Why Tesla's $1,500 Stock Price Is 'Overheated,' Not Supported By Fundamentals

The spike in Tesla Inc TSLA in recent weeks seems to have been supported by moves in newer or niche technology stocks, the market’s preference for growth stocks and investors buying shares ahead of the company’s potential addition to the S&P500, according to BofA Securities.

The Tesla Analyst: John Murphy maintained an Underperform rating for Tesla, while raising the price target from $500 to $800.

The Tesla Thesis: Although data points and news flow may support Tesla’s high share price for now, valuation “appears overheated,” Murphy said in the note. Tesla's fundamentals may have improved, but aren't stellar.

He explained the company’s volume is below 500,000 units, which is less than 1% of the global market.

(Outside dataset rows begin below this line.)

theorem State.bundleStage_kept {s₀ s : State} {b : Bundle} (hK : Kept s₀ s) :
    Kept s₀ (State.bundleStage s b).2 := by
  unfold State.bundleStage
  repeat' first | (with_reducible first | assumption | apply State.refuseImage_kept | apply State.setService_kept) | split

theorem execBundleStage_kept {s₀ : State} {agent : Agent} {bundle : Bundle} {s : State} (hK : Kept s₀ s) :
    KeptOut s₀ (execBundleStage agent bundle s) := by
  unfold execBundleStage
  with_reducible repeat' first | intro _ | assumption | apply State.imageRow_kept | apply State.bundleStage_kept | apply Kept.out

theorem State.bundleActivate_kept {s₀ s : State} {v : Nat} (hK : Kept s₀ s) :
    Kept s₀ (State.bundleActivate s v).2 := by
  unfold State.bundleActivate
  repeat' first | (with_reducible first | assumption | apply State.setService_kept) | (extract_lets +onlyGivenNames z; clear_value z; revert z; intro _) | split

theorem execBundleActivate_kept {s₀ : State} {agent : Agent} {value : BitVec 32} {s : State} (hK : Kept s₀ s) :
    KeptOut s₀ (execBundleActivate agent value s) := by
  unfold execBundleActivate
  with_reducible repeat' first | intro _ | assumption | apply State.odRow_kept | apply State.bundleActivate_kept | apply Kept.out

theorem execBundleSwitch_kept {s₀ s : State} (hK : Kept s₀ s) :
    KeptOut s₀ (execBundleSwitch s) := by
  unfold execBundleSwitch
  repeat' first | (with_reducible first | assumption | apply State.armKernels_kept | apply State.setService_kept | apply Kept.out) | split

theorem execActivateWaitTimeout_kept {s₀ s : State} (hK : Kept s₀ s) :
    KeptOut s₀ (execActivateWaitTimeout s) := by
  unfold execActivateWaitTimeout
  repeat' first | (with_reducible first | assumption | apply State.countEvent_kept | apply State.setService_kept | apply Kept.out) | split

theorem execBundleTrialFail_kept {s₀ : State} {missed : Bool} {s : State} (hK : Kept s₀ s) :
    KeptOut s₀ (execBundleTrialFail missed s) := by
  unfold execBundleTrialFail
  with_reducible repeat' first | apply State.countEvent_kept | apply Kept.out | apply Kept.ite | apply_assumption -exfalso -symm

theorem State.commitBundle_kept {s₀ s : State} (hK : Kept s₀ s) :
    Kept s₀ (State.commitBundle s) := by
  unfold State.commitBundle
  repeat' first | (with_reducible first | assumption | apply State.raiseSvn_kept | apply State.setService_kept) | split

theorem State.bundleCommit_kept {s₀ s : State} {v : Nat} (hK : Kept s₀ s) :
    Kept s₀ (State.bundleCommit s v).2 := by
  unfold State.bundleCommit
  repeat' first | (with_reducible first | assumption | apply State.setService_kept | apply State.commitBundle_kept) | split

theorem execBundleCommit_kept {s₀ : State} {agent : Agent} {value : BitVec 8} {s : State} (hK : Kept s₀ s) :
    KeptOut s₀ (execBundleCommit agent value s) := by
  unfold execBundleCommit
  with_reducible repeat' first | intro _ | assumption | apply State.odRow_kept | apply State.bundleCommit_kept | apply Kept.out

theorem execTrialEnd_kept {s₀ s : State} (hK : Kept s₀ s) :
    KeptOut s₀ (execTrialEnd s) := by
  unfold execTrialEnd
  with_reducible repeat' first | assumption | apply State.commitBundle_kept | apply Kept.out | apply Kept.ite

theorem State.bootSlot_kept {s₀ s : State} (h : Kept s₀ s) : Kept s₀ s.bootSlot.2 := by
  unfold State.bootSlot
  generalize s.bootOrder = l
  induction l generalizing s with
  | nil => exact h
  | cons k l ih =>
    simp only [List.foldr_cons]
    split
    · split
      · exact h
      · exact ih (State.bump_kept h)
    · exact ih h

theorem State.imageLoad_kept {s₀ s : State} {i : CuratorImage} (hK : Kept s₀ s) :
    Kept s₀ (State.imageLoad s i).2 := by
  unfold State.imageLoad
  repeat' first | (with_reducible first | assumption | apply State.refuseImage_kept | apply State.setBattery_kept | rfl) | split

theorem execCuratorImageLoad_kept {s₀ : State} {agent : Agent} {image : CuratorImage} {s : State} (hK : Kept s₀ s) :
    KeptOut s₀ (execCuratorImageLoad agent image s) := by
  unfold execCuratorImageLoad
  with_reducible repeat' first | intro _ | assumption | apply State.imageRow_kept | apply State.imageLoad_kept | apply Kept.out

theorem State.curatorActivate_kept {s₀ s : State} {slot : Nat} (hK : Kept s₀ s) :
    Kept s₀ (State.curatorActivate s slot).2 := by
  unfold State.curatorActivate
  repeat' first | (with_reducible first | assumption | apply State.setCurator_kept) | (extract_lets +onlyGivenNames z; clear_value z; revert z; intro _) | split

theorem execCuratorActivate_kept {s₀ : State} {agent : Agent} {value : BitVec 8} {s : State} (hK : Kept s₀ s) :
    KeptOut s₀ (execCuratorActivate agent value s) := by
  unfold execCuratorActivate
  with_reducible repeat' first | intro _ | assumption | apply State.odRow_kept | apply State.curatorActivate_kept | apply Kept.out

theorem State.restartCurator_kept {s₀ s : State} {slot : Nat} {trial : Option Nat} (hK : Kept s₀ s) :
    Kept s₀ (State.restartCurator s slot trial) := by
  unfold State.restartCurator
  with_reducible repeat' first | assumption | apply State.setCurator_kept

theorem execCuratorRestart_kept {s₀ s : State} (hK : Kept s₀ s) :
    KeptOut s₀ (execCuratorRestart s) := by
  unfold execCuratorRestart
  repeat' first | (with_reducible first | assumption | apply State.restartCurator_kept | apply Kept.out) | split

theorem execCuratorTrialFail_kept {s₀ s : State} (hK : Kept s₀ s) :
    KeptOut s₀ (execCuratorTrialFail s) := by
  unfold execCuratorTrialFail
  with_reducible repeat' first | assumption | apply State.bootSlot_kept | apply State.countEvent_kept | apply State.restartCurator_kept | apply Kept.out | apply Kept.ite

theorem State.curatorCommit_kept {s₀ s : State} {v : Nat} (hK : Kept s₀ s) :
    Kept s₀ (State.curatorCommit s v).2 := by
  unfold State.curatorCommit
  repeat' first | (with_reducible first | assumption | apply State.raiseSvn_kept | apply State.setBattery_kept | apply State.setCurator_kept | rfl) | split

theorem execCuratorCommit_kept {s₀ : State} {agent : Agent} {value : BitVec 8} {s : State} (hK : Kept s₀ s) :
    KeptOut s₀ (execCuratorCommit agent value s) := by
  unfold execCuratorCommit
  with_reducible repeat' first | intro _ | assumption | apply State.odRow_kept | apply State.curatorCommit_kept | apply Kept.out

theorem State.resumeCurator_kept {s₀ s : State} (hK : Kept s₀ s) :
    Kept s₀ (State.resumeCurator s) := by
  unfold State.resumeCurator
  repeat' first | (with_reducible first | intro _ | assumption | apply State.setBattery_kept | apply State.setCurator_kept | apply Kept.foldl | rfl) | split

/-- A state whose parts are formed anew. -/
theorem Kept.gen {s₀ s e : State} (hp : s.pending = e.pending) (ho : s.outbox = e.outbox) (hf : s.freeCtr = e.freeCtr)
    (hk : s₀.formed → e.formed → s.formed) (h : Kept s₀ e) : Kept s₀ s :=
  ⟨⟨hp.trans h.1.1, ho ▸ h.1.2.1, hf ▸ h.1.2.2⟩, fun f => hk f (h.2 f)⟩

theorem Kept.storeBoth {s₀ s : State} {p : Nat × Nat → Bool} (h : Kept s₀ s) :
    Kept s₀ (State.setBattery { s with od := s.battery.store.filter p } fun b => { b with store := s.battery.store.filter p }) :=
  Kept.gen (e := s) rfl rfl rfl (fun _ f => ⟨f.1, filter_sorted _ f.2.2.1, filter_sorted _ f.2.2.1, f.2.2.2⟩) h

theorem Kept.odFromStore {s₀ s : State} (h : Kept s₀ s) : Kept s₀ { s with od := s.battery.store } :=
  Kept.gen (e := s) rfl rfl rfl (fun _ f => ⟨f.1, f.2.2.1, f.2.2⟩) h

theorem Kept.newTime {s₀ s : State} {t : TimeUnit} (ht : t.cycle < 160000) (h : Kept s₀ s) : Kept s₀ { s with time := t } :=
  Kept.gen (e := s) rfl rfl rfl (fun _ f => ⟨ht, f.2⟩) h

theorem Kept.storeFilter {s₀ s : State} {p : Nat × Nat → Bool} (h : Kept s₀ s) :
    Kept s₀ (s.setBattery fun b => { b with store := s.od.filter p }) :=
  Kept.gen (e := s) rfl rfl rfl (fun _ f => ⟨f.1, f.2.1, filter_sorted _ f.2.1, f.2.2.2⟩) h

theorem State.resetBattery_kept {s₀ s : State} (h : Kept s₀ s) : Kept s₀ s.resetBattery :=
  Kept.gen (e := s) rfl rfl rfl (fun _ f => ⟨f.1, List.Pairwise.nil, List.Pairwise.nil, f.2.2.2⟩) h

theorem foldl_assocSet_sorted {α : Type} {l m : List (Nat × α)} (h : (m.map (·.1)).Pairwise (· < ·)) :
    ((l.foldl (fun m p => assocSet m p.1 p.2) m).map (·.1)).Pairwise (· < ·) := by
  induction l generalizing m with
  | nil => exact h
  | cons p l ih => exact ih (assocSet_sorted _ _ h)

theorem State.reloadScores_kept {s₀ s : State} (hK : Kept s₀ s) :
    Kept s₀ (State.reloadScores s) := by
  unfold State.reloadScores
  with_reducible repeat' first | assumption | apply State.startAllPins_kept | apply State.setService_kept

theorem State.settleMaps_kept {s₀ s : State} (hK : Kept s₀ s) :
    Kept s₀ (State.settleMaps s) := by
  unfold State.settleMaps
  with_reducible repeat' first | assumption | apply State.odSet_kept | apply State.odSetP_kept

theorem State.loseMain_kept {s₀ s : State} (h : Kept s₀ s) : Kept s₀ s.loseMain := by
  unfold State.loseMain
  extract_lets ports cores od s1 s2 s3 s4 s5 s6 s7
  have h1 : Kept s₀ s1 := Kept.ite (State.enterHoldover_kept h) h
  have h2 : Kept s₀ s2 := Kept.gen (e := s1) rfl rfl rfl (fun f g =>
    ⟨g.1, foldl_assocSet_sorted (filter_sorted _ (h.2 f).2.1), g.2.2.1, g.2.2.2.1, g.2.2.2.2.1, Nat.zero_le _, List.Pairwise.nil, nofun⟩) h1
  exact State.settleMaps_kept (State.reloadScores_kept (State.setCurator_kept (State.setService_kept (State.setDict_kept rfl rfl
    (State.setSec_kept (State.setTime_kept rfl h2))))))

Although Tesla has significant room for growth and has executed well in a tough macro environment, its sequential and year-on-year growth in recent quarters has been unimpressive and even negative in some cases, according to the analyst.

Murphy expressed concerns around whether the company had “sustainably turned a corner on profits and cash generation.”

The analyst noted the ramp in production and deliveries and raised the earnings estimates for 2020 from $2.50 to $6.75 per share, for 2021 from $7.00 to $9.50 per share and for 2022 from $11.00 to $12.50 per share.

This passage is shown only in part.